Section 12.8. Jurisdiction; Immunities. (a) The Borrowers
hereby irrevocably submit to the jurisdiction of any New York
State or United States Federal Court sitting in New York City
over any action or proceeding arising out of or relating to this
Agreement or any Note or any other Facility Document, and each
Borrower hereby irrevocably agrees that all claims in respect of
such action or proceeding may be heard and determined in such New
York State or Federal court. The Borrowers irrevocably consent
to the service of any and all process in any such action or
proceeding by the mailing of copies of such process to the
Company at the Company's address specified on the signature pages
hereof. The Borrowers agree that a final judgment in any such
action or proceeding shall be conclusive and may be enforced in
other jurisdictions by suit on the judgment or in any other
manner provided by law. The Borrowers further waive any
objection to venue in such state and any objection to an action
or proceeding in such state on the basis of forum non conveniens.

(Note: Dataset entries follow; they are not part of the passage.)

theorem State.startDiscovery_frame (s : State) : KeepsBase s (State.startDiscovery s) ∧ (State.startDiscovery
    s).free = s.free ∧ (State.startDiscovery s).out = s.out ∧ (State.startDiscovery s).stat = s.stat ∧
    (State.startDiscovery s).evlog = s.evlog ∧ KeepsSpace s (State.startDiscovery s) ∧ KeepsStore s
    (State.startDiscovery s) ∧ KeepsHost s (State.startDiscovery s) ∧ KeepsChip s (State.startDiscovery s) := by
  simp [State.startDiscovery, State.setCarState_frame _, State.setFld_frame _]

theorem State.recover_frame (s : State) : KeepsBase s (State.recover s) ∧ (State.recover s).pools = s.pools := by
  unfold State.recover
  (repeat' split) <;> simp [State.atStep_frame _, State.classStop_frame _, State.forgetMedia_frame _,
      State.loadRecords_frame _, State.replay_frame _, State.restoreState_frame _, State.scanIntents_frame _,
      State.startDiscovery_frame _, State.startSession_frame _]


theorem State.recover_chip (s : State) : (State.recover s).boot.fuses = s.boot.fuses ∧ (State.recover
    s).pins.resetLow = s.pins.resetLow ∧ (State.recover s).pins.frozen = s.pins.frozen := by
  generalize ht : State.recover s = t
  unfold State.recover at ht
  try dsimp only at ht
  (repeat' split at ht) <;> subst ht <;> simp [State.atStep_frame _, State.classStop_frame _, State.forgetMedia_frame _,
      State.loadRecords_frame _, State.replay_frame _, State.restoreState_chip _, State.restoreState_frame _,
      State.scanIntents_frame _, State.startDiscovery_frame _, State.startSession_frame _]

/-! ## Machine/Modes -/

theorem State.rehome_frame (s : State) (i : Nat) : KeepsBase s (State.rehome s i).1 ∧ KeepsNotes s (State.rehome
    s i).1 ∧ KeepsSpace s (State.rehome s i).1 ∧ KeepsStore s (State.rehome s i).1 ∧ (State.rehome s i).1.hosts =
    s.hosts ∧ (State.rehome s i).1.pools = s.pools ∧ KeepsChip s (State.rehome s i).1 := by
  simp [State.rehome, State.setSq_frame _]

theorem State.failCore_frame (s : State) (c : CoreId) (cause : Nat) : (State.failCore s c cause).pending =
    s.pending ∧ (State.failCore s c cause).armed = s.armed ∧ (State.failCore s c cause).posted = s.posted ∧
    (State.failCore s c cause).late = s.late ∧ (State.failCore s c cause).isolated = s.isolated ∧ (State.failCore s c
    cause).mtf = s.mtf ∧ (State.failCore s c cause).mat = s.mat ∧ (State.failCore s c cause).mules = s.mules ∧
    (State.failCore s c cause).sdram = s.sdram ∧ (State.failCore s c cause).ram = s.ram ∧ (State.failCore s c cause).nss
    = s.nss ∧ (State.failCore s c cause).deferred = s.deferred ∧ (State.failCore s c cause).herd = s.herd ∧
    (State.failCore s c cause).map = s.map ∧ (State.failCore s c cause).place = s.place := by
  unfold State.failCore
  dsimp only
  (repeat' split) <;> simp [State.abortCastle_frame _, State.haltNow_frame _, State.raise_frame _, State.reason_frame _,
      State.recordFault_frame _, State.rehome_frame _]


theorem State.failCore_chip (s : State) (c : CoreId) (cause : Nat) : (State.failCore s c cause).boot.fuses =
    s.boot.fuses ∧ (State.failCore s c cause).pins.resetLow = s.pins.resetLow ∧ (State.failCore s c cause).pins.frozen =
    s.pins.frozen := by
  generalize ht : State.failCore s c cause = t
  unfold State.failCore at ht
  try dsimp only at ht
  (repeat' split at ht) <;> subst ht <;> simp [State.abortCastle_chip _, State.haltNow_chip _, State.raise_frame _,
      State.reason_frame _, State.recordFault_frame _, State.rehome_frame _]

end Sys2Proof.Machine
end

The Borrowers further agree that any action or proceeding brought
against the Agent shall be brought only in New York State or
United States Federal court sitting in New York County. Each of
the Borrowers, the Agent and each of the Banks waives any right
such Person may have to jury trial.
(b) Nothing in this Section 12.8 shall affect the right of
the Agent or any Bank to serve legal process in any other manner
permitted by law or affect the right of the Agent or any Bank to
bring any action or proceeding against any Borrower or any of
such Borrower's property in the courts of any other jurisdiction.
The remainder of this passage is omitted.